__TASK REQUIREMENTS__: Retype the material below, keeping each line identical.

__RECORDS PROVIDED__:
-- ==== Sys2Proof/Machine/Frame.lean ====
section
/-! DEFINITION. The frame tick: what the opening of a frame does in every block, the pipeline of the scheduler, and the
steps of the safe halt (chapters 2 and 16; R34, R40 to R45, R448, R449). -/
namespace Sys2Proof.Machine

/-! ### The safe halt (Table 16.4) -/

/-- Step 2, in the frame after: CSTS.CFS set on every controller, a health status change of the endpoint. -/
def State.haltFatal (s : State) : State :=
  ((s.onHif fun h => { h with ctrls := h.ctrls.mapV fun _ c => { c with cfs := true } }).miChange 1).onFlt fun f =>
    { f with halt := f.halt.map fun h => { h with step := 2 } }

/-- Committed sectors not yet programmed, by quadrant. -/
def State.unprogIn (s : State) (q : Nat) : Nat :=
  (s.lnd.secs.items.filter fun e => e.1 / 4096 / 4 == q && (match e.2 with | some x => x.done && !x.prog | none => false)).length

/-- The domains that the halt holds in reset keep nothing in progress: sectors not programmed are lost (R448, R449). -/
def State.haltHold (s : State) : State :=
  let s := (s.onLnd fun l => { l with secs := {}, waits := [] }).onJnl fun j => { j with groups := [] }
  let s := s.onMed fun m => { m with chans := {}, accs := [], slcLines := [], luns := m.luns.mapV fun _ l => { l with run := [], stream := none } }
  s.onPrg fun p => { p with scans := [], engs := p.engs.mapV fun e g => if e = 0x32 then g else {} }

/-- Step 4: the HALT record with the sectors lost and the quadrants drained, and every other domain held in reset. -/
def State.haltEnds (s : State) (h : Halt) : State :=
  let quads := if h.alarm then 0 else (List.range 4).foldl (fun a q => if s.unprogIn q = 0 then a + 2 ^ q else a) 0
  let s := s.logRec 0 6 (uSvc 4) 48 (leBytes 2 h.code ++ zeros 2 ++ leBytes 4 s.unprogrammed ++ leBytes 1 quads)
  let s := s.onFlt fun f => { f with halt := f.halt.map fun x => { x with step := 4, drained := quads, lost := s.unprogrammed } }
  s.haltHold

/-- The halt's steps at a tick: step 2 in the frame after F; step 3, the drain, until every committed sector is programmed
and every group closed, for 300 frames at most; then step 4. A cipher alarm skips step 3. -/
def State.haltTick (s : State) : State :=
  match s.flt.halt with
  | none => s
  | some h =>
    if h.step = 1 then (if h.frame < s.time.frame then s.haltFatal else s)
    else if h.step = 2 then
      if h.alarm ∨ (s.unprogrammed = 0 ∧ s.jnl.groups.isEmpty) ∨ h.frame + 300 ≤ s.time.frame then s.haltEnds h else s
    else s

/-! ### Step 1: the tick -/

/-- An engine's cycles and steps of the frame that ends are shown, and its counters begin again (R68, Table 18.3). -/
def State.engTick (s : State) : State :=
  let es := (s.sched.cycUsed.keys ++ s.sched.steps.keys ++ s.prg.engs.keys).eraseDups
  let s := es.foldl (fun s e => (s.setF F.ENG_STAT_CYC_LAST (min (s.sched.cycUsed.get 0 e) 16000) e).setF F.ENG_STAT_STEPS_LAST (min (s.sched.steps.get 0 e) 255) e) s
  let s := s.onSched fun c => { c with cycUsed := {}, steps := {} }
  s.onPrg fun p => { p with engs := p.engs.mapV fun _ g => { g with cyc := 0 } }

/-- Priority 1 cipher bytes count by frame (R375). -/
def State.ccTick (s : State) : State := s.onSec fun x => { x with ccs := x.ccs.mapV fun _ c => { c with prio1 := 0 } }

/-- The ASPM state of each port's link as the tick finds it (R74): L0 where the port has work, else what the link has entered. -/
def State.linkPm (s : State) (l : List Nat) : State :=
  let at_ := fun (p : Nat) (x : PortSt) => if x.up ∧ (s.dmaReqs p).isEmpty ∧ (s.fetchable p).isEmpty then { x with pm := min 3 (l.getD p 0) } else { x with pm := 0 }
  s.onHif fun h => { h with p0 := at_ 0 h.p0, p1 := at_ 1 h.p1 }

/-- The frame number advances; the lists and grants of the frame take effect (R40, R42, R45). -/
def State.tickOpen (s : State) (aon : TickIn) : State :=
  let s := s.onTime fun t => { t.countMs aon.aonMs with frame := (t.frame + 1) % 2 ^ 48 }
  let s := (s.onLvl fun l => { l with levelF := l.level }).readOnlyNow
  let s := s.engTick.ccTick
  let s := (List.range 16).foldl (fun s g => s.setF F.GRP_LIST_CTL_COMMIT 0 g) s
  let s := (List.range 128).foldl State.tickChan s
  let s := s.onMap fun m => { m with demoted := {} }
  let s := s.linkPm aon.pm
  let s := s.drainBegin.replaceEffect.adoptOrphans.moveQueues.powerDrains.swapTick
  let s := (s.onSched fun c => { c with budgetNow := s.budgetFor }).takeGrants
  s.raiseUrgency.admitLists.resumeAll

/-! ### Step 2 -/

/-- What SE1's engine allows: it publishes while it is up and not being swapped. -/
def State.se1Runs (s : State) : Bool := s.unitState (uEng 0x31) == .up && !s.swapping 0x31

/-- Quadrant counts at step 2 (R162, R174, R244, R257). -/
def State.quadTick (s : State) (q : Nat) : State :=
  let s := (((s.tickTier q).tickParity q).showCaps q).showCapEvts q
  (s.setF F.QD_WEAR_MAX (s.wearMax q) q).setF F.QD_WEAR_AVG (s.wearAvg q) q

/-- Step 2: fields that take effect there, the ledger, the quadrants, and GC emergency as found. -/
def State.tickStep2 (s : State) : State :=
  let s := s.onEff2 fun _ => s.fields
  let s := s.markAllReady.onSched SchedSt.foldLedger
  let s := (List.range 4).foldl State.quadTick s
  (s.onSched fun c => { c with emergSeen := s.emergFound }).pmDone

/-! ### Steps 3 to 5 -/

/-- Step 3: the governor; a change of the cap in force judges the hold-up test again (R416). -/
def State.tickStep3 (s : State) (i : TickIn) : State :=
  let old := s.gov.cap
  let s := s.govTick { i with onTime := i.onTime && s.se1Runs }
  if s.gov.cap = old then s else s.rejudge

/-- A port's credit that waits comes into use at step 4 (R76). -/
def PortSt.newCredit (p : PortSt) : PortSt := match p.credPend with | some c => { p with credit := c, credPend := none } | none => p

/-- Step 4: shares, weights, credits and the grant tables of the next frame. -/
def State.tickStep4 (s : State) : State :=
  let s := s.onEff4 fun _ => s.fields
  let s := s.onSched fun c => c.sharesEffect.weightsEffect
  (s.onHif fun h => { h with p0 := h.p0.newCredit, p1 := h.p1.newCredit }).publishGrants

/-- The rest of the frame: DMA segments granted, power, sensors, programs, keys, DRAM, self-test, held requests. -/
def State.tickRest (s : State) (i : TickIn) : State :=
  let s := ((s.grantDma 0 512).grantDma 1 512).finishScans
  let s := (s.powerTick i.vhu).drainEnds
  let s := (i.dies.zip (List.range i.dies.length)).foldl (fun s x => s.countTj x.2 x.1) s
  s.reap.rekeyDoneAll.dramTick.dstDone.serveHeld.metaTick.reapSegs.sweepTick.loadTick.shutdownTick.haltTick

/-- Step 4 of the halt has been reached: only the domains of R448 run. -/
def State.heldInReset (s : State) : Bool := match s.flt.halt with | some h => h.step == 4 | none => false

/-- FRAME_TICK (R40, R42): while the core runs and the timebase ticks, one frame opens. -/
def State.frameTick (s : State) (i : TickIn) : State :=
  if !s.lvl.core ∨ s.pwr.cur = 4 then s
  else if s.heldInReset then s.onTime fun t => { t.countMs i.aonMs with frame := (t.frame + 1) % 2 ^ 48 }
  else ((((s.tickOpen i).tickStep2).tickStep3 i).tickStep4).tickRest i

def execFrameTick (i : TickIn) (s : State) : Out := .next (s.frameTick i)

end Sys2Proof.Machine
end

__WRITTEN ANSWER__:
-- ==== Sys2Proof/Machine/Frame.lean ====
section
/-! DEFINITION. The frame tick: what the opening of a frame does in every block, the pipeline of the scheduler, and the
steps of the safe halt (chapters 2 and 16; R34, R40 to R45, R448, R449). -/
namespace Sys2Proof.Machine

/-! ### The safe halt (Table 16.4) -/

/-- Step 2, in the frame after: CSTS.CFS set on every controller, a health status change of the endpoint. -/
def State.haltFatal (s : State) : State :=
  ((s.onHif fun h => { h with ctrls := h.ctrls.mapV fun _ c => { c with cfs := true } }).miChange 1).onFlt fun f =>
    { f with halt := f.halt.map fun h => { h with step := 2 } }

/-- Committed sectors not yet programmed, by quadrant. -/
def State.unprogIn (s : State) (q : Nat) : Nat :=
  (s.lnd.secs.items.filter fun e => e.1 / 4096 / 4 == q && (match e.2 with | some x => x.done && !x.prog | none => false)).length

/-- The domains that the halt holds in reset keep nothing in progress: sectors not programmed are lost (R448, R449). -/
def State.haltHold (s : State) : State :=
  let s := (s.onLnd fun l => { l with secs := {}, waits := [] }).onJnl fun j => { j with groups := [] }
  let s := s.onMed fun m => { m with chans := {}, accs := [], slcLines := [], luns := m.luns.mapV fun _ l => { l with run := [], stream := none } }
  s.onPrg fun p => { p with scans := [], engs := p.engs.mapV fun e g => if e = 0x32 then g else {} }

/-- Step 4: the HALT record with the sectors lost and the quadrants drained, and every other domain held in reset. -/
def State.haltEnds (s : State) (h : Halt) : State :=
  let quads := if h.alarm then 0 else (List.range 4).foldl (fun a q => if s.unprogIn q = 0 then a + 2 ^ q else a) 0
  let s := s.logRec 0 6 (uSvc 4) 48 (leBytes 2 h.code ++ zeros 2 ++ leBytes 4 s.unprogrammed ++ leBytes 1 quads)
  let s := s.onFlt fun f => { f with halt := f.halt.map fun x => { x with step := 4, drained := quads, lost := s.unprogrammed } }
  s.haltHold

/-- The halt's steps at a tick: step 2 in the frame after F; step 3, the drain, until every committed sector is programmed
and every group closed, for 300 frames at most; then step 4. A cipher alarm skips step 3. -/
def State.haltTick (s : State) : State :=
  match s.flt.halt with
  | none => s
  | some h =>
    if h.step = 1 then (if h.frame < s.time.frame then s.haltFatal else s)
    else if h.step = 2 then
      if h.alarm ∨ (s.unprogrammed = 0 ∧ s.jnl.groups.isEmpty) ∨ h.frame + 300 ≤ s.time.frame then s.haltEnds h else s
    else s

/-! ### Step 1: the tick -/

/-- An engine's cycles and steps of the frame that ends are shown, and its counters begin again (R68, Table 18.3). -/
def State.engTick (s : State) : State :=
  let es := (s.sched.cycUsed.keys ++ s.sched.steps.keys ++ s.prg.engs.keys).eraseDups
  let s := es.foldl (fun s e => (s.setF F.ENG_STAT_CYC_LAST (min (s.sched.cycUsed.get 0 e) 16000) e).setF F.ENG_STAT_STEPS_LAST (min (s.sched.steps.get 0 e) 255) e) s
  let s := s.onSched fun c => { c with cycUsed := {}, steps := {} }
  s.onPrg fun p => { p with engs := p.engs.mapV fun _ g => { g with cyc := 0 } }

/-- Priority 1 cipher bytes count by frame (R375). -/
def State.ccTick (s : State) : State := s.onSec fun x => { x with ccs := x.ccs.mapV fun _ c => { c with prio1 := 0 } }

/-- The ASPM state of each port's link as the tick finds it (R74): L0 where the port has work, else what the link has entered. -/
def State.linkPm (s : State) (l : List Nat) : State :=
  let at_ := fun (p : Nat) (x : PortSt) => if x.up ∧ (s.dmaReqs p).isEmpty ∧ (s.fetchable p).isEmpty then { x with pm := min 3 (l.getD p 0) } else { x with pm := 0 }
  s.onHif fun h => { h with p0 := at_ 0 h.p0, p1 := at_ 1 h.p1 }

/-- The frame number advances; the lists and grants of the frame take effect (R40, R42, R45). -/
def State.tickOpen (s : State) (aon : TickIn) : State :=
  let s := s.onTime fun t => { t.countMs aon.aonMs with frame := (t.frame + 1) % 2 ^ 48 }
  let s := (s.onLvl fun l => { l with levelF := l.level }).readOnlyNow
  let s := s.engTick.ccTick
  let s := (List.range 16).foldl (fun s g => s.setF F.GRP_LIST_CTL_COMMIT 0 g) s
  let s := (List.range 128).foldl State.tickChan s
  let s := s.onMap fun m => { m with demoted := {} }
  let s := s.linkPm aon.pm
  let s := s.drainBegin.replaceEffect.adoptOrphans.moveQueues.powerDrains.swapTick
  let s := (s.onSched fun c => { c with budgetNow := s.budgetFor }).takeGrants
  s.raiseUrgency.admitLists.resumeAll

/-! ### Step 2 -/

/-- What SE1's engine allows: it publishes while it is up and not being swapped. -/
def State.se1Runs (s : State) : Bool := s.unitState (uEng 0x31) == .up && !s.swapping 0x31

/-- Quadrant counts at step 2 (R162, R174, R244, R257). -/
def State.quadTick (s : State) (q : Nat) : State :=
  let s := (((s.tickTier q).tickParity q).showCaps q).showCapEvts q
  (s.setF F.QD_WEAR_MAX (s.wearMax q) q).setF F.QD_WEAR_AVG (s.wearAvg q) q

/-- Step 2: fields that take effect there, the ledger, the quadrants, and GC emergency as found. -/
def State.tickStep2 (s : State) : State :=
  let s := s.onEff2 fun _ => s.fields
  let s := s.markAllReady.onSched SchedSt.foldLedger
  let s := (List.range 4).foldl State.quadTick s
  (s.onSched fun c => { c with emergSeen := s.emergFound }).pmDone

/-! ### Steps 3 to 5 -/

/-- Step 3: the governor; a change of the cap in force judges the hold-up test again (R416). -/
def State.tickStep3 (s : State) (i : TickIn) : State :=
  let old := s.gov.cap
  let s := s.govTick { i with onTime := i.onTime && s.se1Runs }
  if s.gov.cap = old then s else s.rejudge

/-- A port's credit that waits comes into use at step 4 (R76). -/
def PortSt.newCredit (p : PortSt) : PortSt := match p.credPend with | some c => { p with credit := c, credPend := none } | none => p

/-- Step 4: shares, weights, credits and the grant tables of the next frame. -/
def State.tickStep4 (s : State) : State :=
  let s := s.onEff4 fun _ => s.fields
  let s := s.onSched fun c => c.sharesEffect.weightsEffect
  (s.onHif fun h => { h with p0 := h.p0.newCredit, p1 := h.p1.newCredit }).publishGrants

/-- The rest of the frame: DMA segments granted, power, sensors, programs, keys, DRAM, self-test, held requests. -/
def State.tickRest (s : State) (i : TickIn) : State :=
  let s := ((s.grantDma 0 512).grantDma 1 512).finishScans
  let s := (s.powerTick i.vhu).drainEnds
  let s := (i.dies.zip (List.range i.dies.length)).foldl (fun s x => s.countTj x.2 x.1) s
  s.reap.rekeyDoneAll.dramTick.dstDone.serveHeld.metaTick.reapSegs.sweepTick.loadTick.shutdownTick.haltTick

/-- Step 4 of the halt has been reached: only the domains of R448 run. -/
def State.heldInReset (s : State) : Bool := match s.flt.halt with | some h => h.step == 4 | none => false

/-- FRAME_TICK (R40, R42): while the core runs and the timebase ticks, one frame opens. -/
def State.frameTick (s : State) (i : TickIn) : State :=
  if !s.lvl.core ∨ s.pwr.cur = 4 then s
  else if s.heldInReset then s.onTime fun t => { t.countMs i.aonMs with frame := (t.frame + 1) % 2 ^ 48 }
  else ((((s.tickOpen i).tickStep2).tickStep3 i).tickStep4).tickRest i

def execFrameTick (i : TickIn) (s : State) : Out := .next (s.frameTick i)

end Sys2Proof.Machine
end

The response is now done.